◆ **Task to carry out**
Give the data again exactly, from its opening line through the line in which "s.cur := rfl" appears.

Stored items
-- ==== Sys2Proof/Laws/State.lean ====
section
/-! SUPPORT. What each update of the state leaves alone, field by field, true by definition. -/

namespace Sys2Proof.Machine


-- State.setCore
@[simp] theorem State.setCore_cur (s : State) (c : Nat) (k : Core) : (s.setCore c k).cur = s.cur := rfl
@[simp] theorem State.setCore_turns (s : State) (c : Nat) (k : Core) : (s.setCore c k).turns = s.turns := rfl
@[simp] theorem State.setCore_auto (s : State) (c : Nat) (k : Core) : (s.setCore c k).auto = s.auto := rfl
@[simp] theorem State.setCore_ticks (s : State) (c : Nat) (k : Core) : (s.setCore c k).ticks = s.ticks := rfl
@[simp] theorem State.setCore_draws (s : State) (c : Nat) (k : Core) : (s.setCore c k).draws = s.draws := rfl
@[simp] theorem State.setCore_time (s : State) (c : Nat) (k : Core) : (s.setCore c k).time = s.time := rfl
@[simp] theorem State.setCore_clock (s : State) (c : Nat) (k : Core) : (s.setCore c k).clock = s.clock := rfl
@[simp] theorem State.setCore_harts (s : State) (c : Nat) (k : Core) : (s.setCore c k).harts = s.harts := rfl
@[simp] theorem State.setCore_units (s : State) (c : Nat) (k : Core) : (s.setCore c k).units = s.units := rfl
@[simp] theorem State.setCore_ringNet (s : State) (c : Nat) (k : Core) : (s.setCore c k).ringNet = s.ringNet := rfl
@[simp] theorem State.setCore_spad (s : State) (c : Nat) (k : Core) : (s.setCore c k).spad = s.spad := rfl
@[simp] theorem State.setCore_mem (s : State) (c : Nat) (k : Core) : (s.setCore c k).mem = s.mem := rfl
@[simp] theorem State.setCore_badLines (s : State) (c : Nat) (k : Core) : (s.setCore c k).badLines = s.badLines := rfl
@[simp] theorem State.setCore_softLines (s : State) (c : Nat) (k : Core) : (s.setCore c k).softLines = s.softLines := rfl
@[simp] theorem State.setCore_macs (s : State) (c : Nat) (k : Core) : (s.setCore c k).macs = s.macs := rfl
@[simp] theorem State.setCore_blockCtrs (s : State) (c : Nat) (k : Core) : (s.setCore c k).blockCtrs = s.blockCtrs := rfl
@[simp] theorem State.setCore_treeCtrs (s : State) (c : Nat) (k : Core) : (s.setCore c k).treeCtrs = s.treeCtrs := rfl
@[simp] theorem State.setCore_badNodes (s : State) (c : Nat) (k : Core) : (s.setCore c k).badNodes = s.badNodes := rfl
@[simp] theorem State.setCore_trkctl (s : State) (c : Nat) (k : Core) : (s.setCore c k).trkctl = s.trkctl := rfl
@[simp] theorem State.setCore_trackers (s : State) (c : Nat) (k : Core) : (s.setCore c k).trackers = s.trackers := rfl
@[simp] theorem State.setCore_epochAt (s : State) (c : Nat) (k : Core) : (s.setCore c k).epochAt = s.epochAt := rfl
@[simp] theorem State.setCore_promoQ (s : State) (c : Nat) (k : Core) : (s.setCore c k).promoQ = s.promoQ := rfl
@[simp] theorem State.setCore_promos (s : State) (c : Nat) (k : Core) : (s.setCore c k).promos = s.promos := rfl
@[simp] theorem State.setCore_heldAt (s : State) (c : Nat) (k : Core) : (s.setCore c k).heldAt = s.heldAt := rfl
@[simp] theorem State.setCore_returnsDue (s : State) (c : Nat) (k : Core) : (s.setCore c k).returnsDue = s.returnsDue := rfl
@[simp] theorem State.setCore_events (s : State) (c : Nat) (k : Core) : (s.setCore c k).events = s.events := rfl
@[simp] theorem State.setCore_meters (s : State) (c : Nat) (k : Core) : (s.setCore c k).meters = s.meters := rfl
@[simp] theorem State.setCore_outbox (s : State) (c : Nat) (k : Core) : (s.setCore c k).outbox = s.outbox := rfl
@[simp] theorem State.setCore_inbox (s : State) (c : Nat) (k : Core) : (s.setCore c k).inbox = s.inbox := rfl
@[simp] theorem State.setCore_posts (s : State) (c : Nat) (k : Core) : (s.setCore c k).posts = s.posts := rfl
@[simp] theorem State.setCore_slots (s : State) (c : Nat) (k : Core) : (s.setCore c k).slots = s.slots := rfl
@[simp] theorem State.setCore_sysentry (s : State) (c : Nat) (k : Core) : (s.setCore c k).sysentry = s.sysentry := rfl
@[simp] theorem State.setCore_sysivec (s : State) (c : Nat) (k : Core) : (s.setCore c k).sysivec = s.sysivec := rfl
@[simp] theorem State.setCore_sysgo (s : State) (c : Nat) (k : Core) : (s.setCore c k).sysgo = s.sysgo := rfl
@[simp] theorem State.setCore_launches (s : State) (c : Nat) (k : Core) : (s.setCore c k).launches = s.launches := rfl
@[simp] theorem State.setCore_headland (s : State) (c : Nat) (k : Core) : (s.setCore c k).headland = s.headland := rfl
@[simp] theorem State.setCore_headAbove (s : State) (c : Nat) (k : Core) : (s.setCore c k).headAbove = s.headAbove := rfl
@[simp] theorem State.setCore_notices (s : State) (c : Nat) (k : Core) : (s.setCore c k).notices = s.notices := rfl
@[simp] theorem State.setCore_normalQ (s : State) (c : Nat) (k : Core) : (s.setCore c k).normalQ = s.normalQ := rfl
@[simp] theorem State.setCore_commQ (s : State) (c : Nat) (k : Core) : (s.setCore c k).commQ = s.commQ := rfl
@[simp] theorem State.setCore_sowing (s : State) (c : Nat) (k : Core) : (s.setCore c k).sowing = s.sowing := rfl
@[simp] theorem State.setCore_hi (s : State) (c : Nat) (k : Core) : (s.setCore c k).hi = s.hi := rfl
@[simp] theorem State.setCore_lo (s : State) (c : Nat) (k : Core) : (s.setCore c k).lo = s.lo := rfl
@[simp] theorem State.setCore_reserve (s : State) (c : Nat) (k : Core) : (s.setCore c k).reserve = s.reserve := rfl
@[simp] theorem State.setCore_reserveAt (s : State) (c : Nat) (k : Core) : (s.setCore c k).reserveAt = s.reserveAt := rfl
@[simp] theorem State.setCore_lost (s : State) (c : Nat) (k : Core) : (s.setCore c k).lost = s.lost := rfl
@[simp] theorem State.setCore_nextLoss (s : State) (c : Nat) (k : Core) : (s.setCore c k).nextLoss = s.nextLoss := rfl
@[simp] theorem State.setCore_nextDup (s : State) (c : Nat) (k : Core) : (s.setCore c k).nextDup = s.nextDup := rfl
@[simp] theorem State.setCore_boot (s : State) (c : Nat) (k : Core) : (s.setCore c k).boot = s.boot := rfl
@[simp] theorem State.setCore_devidx (s : State) (c : Nat) (k : Core) : (s.setCore c k).devidx = s.devidx := rfl
@[simp] theorem State.setCore_sysroot (s : State) (c : Nat) (k : Core) : (s.setCore c k).sysroot = s.sysroot := rfl
@[simp] theorem State.setCore_roots (s : State) (c : Nat) (k : Core) : (s.setCore c k).roots = s.roots := rfl
@[simp] theorem State.setCore_clusterTlb (s : State) (c : Nat) (k : Core) : (s.setCore c k).clusterTlb = s.clusterTlb := rfl
@[simp] theorem State.setCore_ptrCache (s : State) (c : Nat) (k : Core) : (s.setCore c k).ptrCache = s.ptrCache := rfl
@[simp] theorem State.setCore_walkQ (s : State) (c : Nat) (k : Core) : (s.setCore c k).walkQ = s.walkQ := rfl
@[simp] theorem State.setCore_walkMisses (s : State) (c : Nat) (k : Core) : (s.setCore c k).walkMisses = s.walkMisses := rfl
@[simp] theorem State.setCore_reqNet (s : State) (c : Nat) (k : Core) : (s.setCore c k).reqNet = s.reqNet := rfl
@[simp] theorem State.setCore_respNet (s : State) (c : Nat) (k : Core) : (s.setCore c k).respNet = s.respNet := rfl
@[simp] theorem State.setCore_inbound (s : State) (c : Nat) (k : Core) : (s.setCore c k).inbound = s.inbound := rfl
@[simp] theorem State.setCore_bankQ (s : State) (c : Nat) (k : Core) : (s.setCore c k).bankQ = s.bankQ := rfl
@[simp] theorem State.setCore_rowBufs (s : State) (c : Nat) (k : Core) : (s.setCore c k).rowBufs = s.rowBufs := rfl
@[simp] theorem State.setCore_dups (s : State) (c : Nat) (k : Core) : (s.setCore c k).dups = s.dups := rfl
@[simp] theorem State.setCore_tableOps (s : State) (c : Nat) (k : Core) : (s.setCore c k).tableOps = s.tableOps := rfl
@[simp] theorem State.setCore_segments (s : State) (c : Nat) (k : Core) : (s.setCore c k).segments = s.segments := rfl
@[simp] theorem State.setCore_keys (s : State) (c : Nat) (k : Core) : (s.setCore c k).keys = s.keys := rfl
@[simp] theorem State.setCore_tickets (s : State) (c : Nat) (k : Core) : (s.setCore c k).tickets = s.tickets := rfl
@[simp] theorem State.setCore_seqs (s : State) (c : Nat) (k : Core) : (s.setCore c k).seqs = s.seqs := rfl
@[simp] theorem State.setCore_heldPackets (s : State) (c : Nat) (k : Core) : (s.setCore c k).heldPackets = s.heldPackets := rfl
@[simp] theorem State.setCore_steadingQ (s : State) (c : Nat) (k : Core) : (s.setCore c k).steadingQ = s.steadingQ := rfl
@[simp] theorem State.setCore_steadingProd (s : State) (c : Nat) (k : Core) : (s.setCore c k).steadingProd = s.steadingProd := rfl
@[simp] theorem State.setCore_steadingCons (s : State) (c : Nat) (k : Core) : (s.setCore c k).steadingCons = s.steadingCons := rfl
@[simp] theorem State.setCore_trapBase (s : State) (c : Nat) (k : Core) : (s.setCore c k).trapBase = s.trapBase := rfl
@[simp] theorem State.setCore_domain (s : State) (c : Nat) (k : Core) : (s.setCore c k).domain = s.domain := rfl
@[simp] theorem State.setCore_epoch (s : State) (c : Nat) (k : Core) : (s.setCore c k).epoch = s.epoch := rfl
@[simp] theorem State.setCore_barrier (s : State) (c : Nat) (k : Core) : (s.setCore c k).barrier = s.barrier := rfl
@[simp] theorem State.setCore_streams (s : State) (c : Nat) (k : Core) : (s.setCore c k).streams = s.streams := rfl
@[simp] theorem State.setCore_sent (s : State) (c : Nat) (k : Core) : (s.setCore c k).sent = s.sent := rfl
@[simp] theorem State.setCore_refused (s : State) (c : Nat) (k : Core) : (s.setCore c k).refused = s.refused := rfl
@[simp] theorem State.setCore_gathers (s : State) (c : Nat) (k : Core) : (s.setCore c k).gathers = s.gathers := rfl
@[simp] theorem State.setCore_colls (s : State) (c : Nat) (k : Core) : (s.setCore c k).colls = s.colls := rfl
@[simp] theorem State.setCore_collBufs (s : State) (c : Nat) (k : Core) : (s.setCore c k).collBufs = s.collBufs := rfl
@[simp] theorem State.setCore_portTurns (s : State) (c : Nat) (k : Core) : (s.setCore c k).portTurns = s.portTurns := rfl
@[simp] theorem State.setCore_comms (s : State) (c : Nat) (k : Core) : (s.setCore c k).comms = s.comms := rfl
@[simp] theorem State.setCore_schedule (s : State) (c : Nat) (k : Core) : (s.setCore c k).schedule = s.schedule := rfl
@[simp] theorem State.setCore_nextSchedule (s : State) (c : Nat) (k : Core) : (s.setCore c k).nextSchedule = s.nextSchedule := rfl
@[simp] theorem State.setCore_joined (s : State) (c : Nat) (k : Core) : (s.setCore c k).joined = s.joined := rfl
@[simp] theorem State.setCore_bootStep (s : State) (c : Nat) (k : Core) : (s.setCore c k).bootStep = s.bootStep := rfl
@[simp] theorem State.setCore_recovering (s : State) (c : Nat) (k : Core) : (s.setCore c k).recovering = s.recovering := rfl
@[simp] theorem State.setCore_recoveryWin (s : State) (c : Nat) (k : Core) : (s.setCore c k).recoveryWin = s.recoveryWin := rfl
@[simp] theorem State.setCore_firmware (s : State) (c : Nat) (k : Core) : (s.setCore c k).firmware = s.firmware := rfl
@[simp] theorem State.setCore_nextFirmware (s : State) (c : Nat) (k : Core) : (s.setCore c k).nextFirmware = s.nextFirmware := rfl
@[simp] theorem State.setCore_retired (s : State) (c : Nat) (k : Core) : (s.setCore c k).retired = s.retired := rfl
@[simp] theorem State.setCore_margins (s : State) (c : Nat) (k : Core) : (s.setCore c k).margins = s.margins := rfl
@[simp] theorem State.setCore_voltages (s : State) (c : Nat) (k : Core) : (s.setCore c k).voltages = s.voltages := rfl
@[simp] theorem State.setCore_trapUnits (s : State) (c : Nat) (k : Core) : (s.setCore c k).trapUnits = s.trapUnits := rfl
@[simp] theorem State.setCore_snapshots (s : State) (c : Nat) (k : Core) : (s.setCore c k).snapshots = s.snapshots := rfl
@[simp] theorem State.setCore_reply (s : State) (c : Nat) (k : Core) : (s.setCore c k).reply = s.reply := rfl
@[simp] theorem State.setCore_drills (s : State) (c : Nat) (k : Core) : (s.setCore c k).drills = s.drills := rfl
@[simp] theorem State.setCore_drillMem (s : State) (c : Nat) (k : Core) : (s.setCore c k).drillMem = s.drillMem := rfl
@[simp] theorem State.setCore_wardens (s : State) (c : Nat) (k : Core) : (s.setCore c k).wardens = s.wardens := rfl
@[simp] theorem State.setCore_wardenMem (s : State) (c : Nat) (k : Core) : (s.setCore c k).wardenMem = s.wardenMem := rfl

◆ **Task result**
-- ==== Sys2Proof/Laws/State.lean ====
section
/-! SUPPORT. What each update of the state leaves alone, field by field, true by definition. -/

namespace Sys2Proof.Machine


-- State.setCore
@[simp] theorem State.setCore_cur (s : State) (c : Nat) (k : Core) : (s.setCore c k).cur = s.cur := rfl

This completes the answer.